- Work to be completed: Below are the entries; set down each of them exactly.

- Task material:

-- ==== Sys2Proof/Machine/Flit.lean ====
section
/-! DEFINITION. A Tongs flit as its 256 bits (R29), its CRC (R30), and the order in which waiting flits are sent (R36). -/

namespace Sys2Proof.Machine

/-! ### Layout and CRC (R29, R30) -/

/-- The fields of a flit but its CRC (R29). -/
structure Flit where
  epochLo : BitVec 4
  seq : BitVec 8
  typ : BitVec 4
  payload : BitVec 224
deriving DecidableEq, Repr

/-- Bits [239:0], numbered from the first transmitted bit. -/
def flitHead (f : Flit) : BitVec 240 := f.payload ++ f.typ ++ f.seq ++ f.epochLo

/-- One transmitted bit enters the CRC register: generator 8BB7h. -/
def flitCrcBit (c : Nat) (b : Bool) : Nat :=
  let c' := (2 * c) % 65536
  if decide (32768 ≤ c) != b then c' ^^^ 0x8BB7 else c'

/-- The CRC over bits [239:0]: the register starts at FFFFh, no final inversion. -/
def flitCrc (h : BitVec 240) : BitVec 16 := BitVec.ofNat 16 ((List.range 240).foldl (fun c i => flitCrcBit c (h.getLsbD i)) 0xFFFF)

/-- A flit as it is transmitted, its CRC in bits [255:240]. -/
def flitBits (f : Flit) : BitVec 256 := flitCrc (flitHead f) ++ flitHead f

def flitHeadOf (w : BitVec 256) : BitVec 240 := w.extractLsb' 0 240
/-- The CRC of a received flit matches. -/
def flitCrcOk (w : BitVec 256) : Bool := w.extractLsb' 240 16 = flitCrc (flitHeadOf w)

/-- A received flit by its fields, where its CRC matches. -/
def flitOf (w : BitVec 256) : Option Flit :=
  if flitCrcOk w then
    some { epochLo := w.extractLsb' 0 4, seq := w.extractLsb' 4 8, typ := w.extractLsb' 12 4, payload := w.extractLsb' 16 224 }
  else none

/-- TYPE Eh and Fh are reserved: such a flit is discarded on receipt. -/
def flitReserved (f : Flit) : Bool := decide (14 ≤ f.typ.toNat)

/-! ### Lanes and directions (R31, R39, R40) -/

def State.dir (s : State) (toAnvil : Bool) : Dir := if toAnvil then s.link.h2a else s.link.a2h
def onDir (toAnvil : Bool) (f : Dir → Dir) (s : State) : State := onLink (fun l => if toAnvil then { l with h2a := f l.h2a } else { l with a2h := f l.a2h }) s

/-- One lane of a direction works. -/
def dirUp (d : Dir) : Bool := !(d.failed0 && d.failed1)
/-- Hearth is powered and out of reset, so that Tongs runs. -/
def State.linkOn (s : State) : Bool := s.hearthUp && s.pwr.state ≠ 4

/-- Where Anvil takes its tick from (R40): the clock recovered from Tongs while one lane toward Anvil works, else its own oscillator. -/
def clockSource (s : State) : State := onLink (fun l => { l with anvilLocalClk := !(s.linkOn && dirUp l.h2a && s.pwr.xtal25) }) s

/-! ### The order of sending (R36) -/

/-- The place of a fresh flit of a TYPE in the order of R36. -/
def flitRank (typ : Nat) : Nat :=
  if typ = 0xD then 0 else if typ = 0xB then 1 else if typ = 4 then 3 else if typ = 7 || typ = 8 then 4 else if typ = 1 then 5 else if typ = 9 || typ = 0xA then 6
  else if typ = 2 then 7 else if typ = 3 then 8 else if typ = 5 then 9 else 10

/-- The places of the flits that wait to be sent in a direction. EVENT, SAMPLE and MSG flits that wait are no state of the block. -/
def State.flitsWaiting (s : State) (toAnvil : Bool) : List Nat :=
  let l := s.link
  let one (b : Bool) (k : Nat) : List Nat := if b then [k] else []
  one (s.dir (!toAnvil)).nak.isSome 1 ++ one (!(s.dir toAnvil).replay.isEmpty) 2
    ++ (if toAnvil then one (!s.flt.heldReq.isEmpty) 0 ++ one (l.rejoin = .waiting) 4 ++ one (l.block = .waiting) 5 ++ one (l.dumpReq = .waiting) 6
        else one (l.reject = .waiting) 4 ++ one l.dump.isSome 6 ++ one (l.report = .waiting) 7)

/-- The flit with sequence number `q` is the next to be replayed. -/
def replays (d : Dir) (q : BitVec 8) : Bool := match d.replay with | (r, _) :: _ => q = r | [] => false

/-- A flit may leave: it is the next to be replayed or carries the next SEQ, and no flit of a higher place waits. -/
def State.mayLeave (s : State) (toAnvil : Bool) (q : BitVec 8) (typ : Nat) : Bool :=
  let d := s.dir toAnvil
  let rank := if replays d q then min 2 (flitRank typ) else flitRank typ
  (replays d q || q = d.tx) && (s.flitsWaiting toAnvil).all (fun k => decide (rank ≤ k))

/-- A waiting flit of a TYPE has taken its position. -/
def Due.leave (d : Due) : Due := if d = .waiting then .sent else d
def flitLeft (toAnvil : Bool) (typ : Nat) (s : State) : State :=
  let s := if typ = 0xB then onDir (!toAnvil) (fun d => { d with nak := none }) s else s
  if toAnvil then
    if typ = 7 then onLink (fun l => { l with rejoin := l.rejoin.leave }) s
    else if typ = 9 then onLink (fun l => { l with dumpReq := l.dumpReq.leave }) s else s
  else if typ = 8 then onLink (fun l => { l with reject := l.reject.leave }) s
  else if typ = 2 then onLink (fun l => { l with report := l.report.leave }) s else s

end Sys2Proof.Machine
end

- Completed task:
-- ==== Sys2Proof/Machine/Flit.lean ====
section
/-! DEFINITION. A Tongs flit as its 256 bits (R29), its CRC (R30), and the order in which waiting flits are sent (R36). -/

namespace Sys2Proof.Machine

/-! ### Layout and CRC (R29, R30) -/

/-- The fields of a flit but its CRC (R29). -/
structure Flit where
  epochLo : BitVec 4
  seq : BitVec 8
  typ : BitVec 4
  payload : BitVec 224
deriving DecidableEq, Repr

/-- Bits [239:0], numbered from the first transmitted bit. -/
def flitHead (f : Flit) : BitVec 240 := f.payload ++ f.typ ++ f.seq ++ f.epochLo

/-- One transmitted bit enters the CRC register: generator 8BB7h. -/
def flitCrcBit (c : Nat) (b : Bool) : Nat :=
  let c' := (2 * c) % 65536
  if decide (32768 ≤ c) != b then c' ^^^ 0x8BB7 else c'

/-- The CRC over bits [239:0]: the register starts at FFFFh, no final inversion. -/
def flitCrc (h : BitVec 240) : BitVec 16 := BitVec.ofNat 16 ((List.range 240).foldl (fun c i => flitCrcBit c (h.getLsbD i)) 0xFFFF)

/-- A flit as it is transmitted, its CRC in bits [255:240]. -/
def flitBits (f : Flit) : BitVec 256 := flitCrc (flitHead f) ++ flitHead f

def flitHeadOf (w : BitVec 256) : BitVec 240 := w.extractLsb' 0 240
/-- The CRC of a received flit matches. -/
def flitCrcOk (w : BitVec 256) : Bool := w.extractLsb' 240 16 = flitCrc (flitHeadOf w)

/-- A received flit by its fields, where its CRC matches. -/
def flitOf (w : BitVec 256) : Option Flit :=
  if flitCrcOk w then
    some { epochLo := w.extractLsb' 0 4, seq := w.extractLsb' 4 8, typ := w.extractLsb' 12 4, payload := w.extractLsb' 16 224 }
  else none

/-- TYPE Eh and Fh are reserved: such a flit is discarded on receipt. -/
def flitReserved (f : Flit) : Bool := decide (14 ≤ f.typ.toNat)

/-! ### Lanes and directions (R31, R39, R40) -/

def State.dir (s : State) (toAnvil : Bool) : Dir := if toAnvil then s.link.h2a else s.link.a2h
def onDir (toAnvil : Bool) (f : Dir → Dir) (s : State) : State := onLink (fun l => if toAnvil then { l with h2a := f l.h2a } else { l with a2h := f l.a2h }) s

/-- One lane of a direction works. -/
def dirUp (d : Dir) : Bool := !(d.failed0 && d.failed1)
/-- Hearth is powered and out of reset, so that Tongs runs. -/
def State.linkOn (s : State) : Bool := s.hearthUp && s.pwr.state ≠ 4

/-- Where Anvil takes its tick from (R40): the clock recovered from Tongs while one lane toward Anvil works, else its own oscillator. -/
def clockSource (s : State) : State := onLink (fun l => { l with anvilLocalClk := !(s.linkOn && dirUp l.h2a && s.pwr.xtal25) }) s

/-! ### The order of sending (R36) -/

/-- The place of a fresh flit of a TYPE in the order of R36. -/
def flitRank (typ : Nat) : Nat :=
  if typ = 0xD then 0 else if typ = 0xB then 1 else if typ = 4 then 3 else if typ = 7 || typ = 8 then 4 else if typ = 1 then 5 else if typ = 9 || typ = 0xA then 6
  else if typ = 2 then 7 else if typ = 3 then 8 else if typ = 5 then 9 else 10

/-- The places of the flits that wait to be sent in a direction. EVENT, SAMPLE and MSG flits that wait are no state of the block. -/
def State.flitsWaiting (s : State) (toAnvil : Bool) : List Nat :=
  let l := s.link
  let one (b : Bool) (k : Nat) : List Nat := if b then [k] else []
  one (s.dir (!toAnvil)).nak.isSome 1 ++ one (!(s.dir toAnvil).replay.isEmpty) 2
    ++ (if toAnvil then one (!s.flt.heldReq.isEmpty) 0 ++ one (l.rejoin = .waiting) 4 ++ one (l.block = .waiting) 5 ++ one (l.dumpReq = .waiting) 6
        else one (l.reject = .waiting) 4 ++ one l.dump.isSome 6 ++ one (l.report = .waiting) 7)

/-- The flit with sequence number `q` is the next to be replayed. -/
def replays (d : Dir) (q : BitVec 8) : Bool := match d.replay with | (r, _) :: _ => q = r | [] => false

/-- A flit may leave: it is the next to be replayed or carries the next SEQ, and no flit of a higher place waits. -/
def State.mayLeave (s : State) (toAnvil : Bool) (q : BitVec 8) (typ : Nat) : Bool :=
  let d := s.dir toAnvil
  let rank := if replays d q then min 2 (flitRank typ) else flitRank typ
  (replays d q || q = d.tx) && (s.flitsWaiting toAnvil).all (fun k => decide (rank ≤ k))

/-- A waiting flit of a TYPE has taken its position. -/
def Due.leave (d : Due) : Due := if d = .waiting then .sent else d
def flitLeft (toAnvil : Bool) (typ : Nat) (s : State) : State :=
  let s := if typ = 0xB then onDir (!toAnvil) (fun d => { d with nak := none }) s else s
  if toAnvil then
    if typ = 7 then onLink (fun l => { l with rejoin := l.rejoin.leave }) s
    else if typ = 9 then onLink (fun l => { l with dumpReq := l.dumpReq.leave }) s else s
  else if typ = 8 then onLink (fun l => { l with reject := l.reject.leave }) s
  else if typ = 2 then onLink (fun l => { l with report := l.report.leave }) s else s

end Sys2Proof.Machine
end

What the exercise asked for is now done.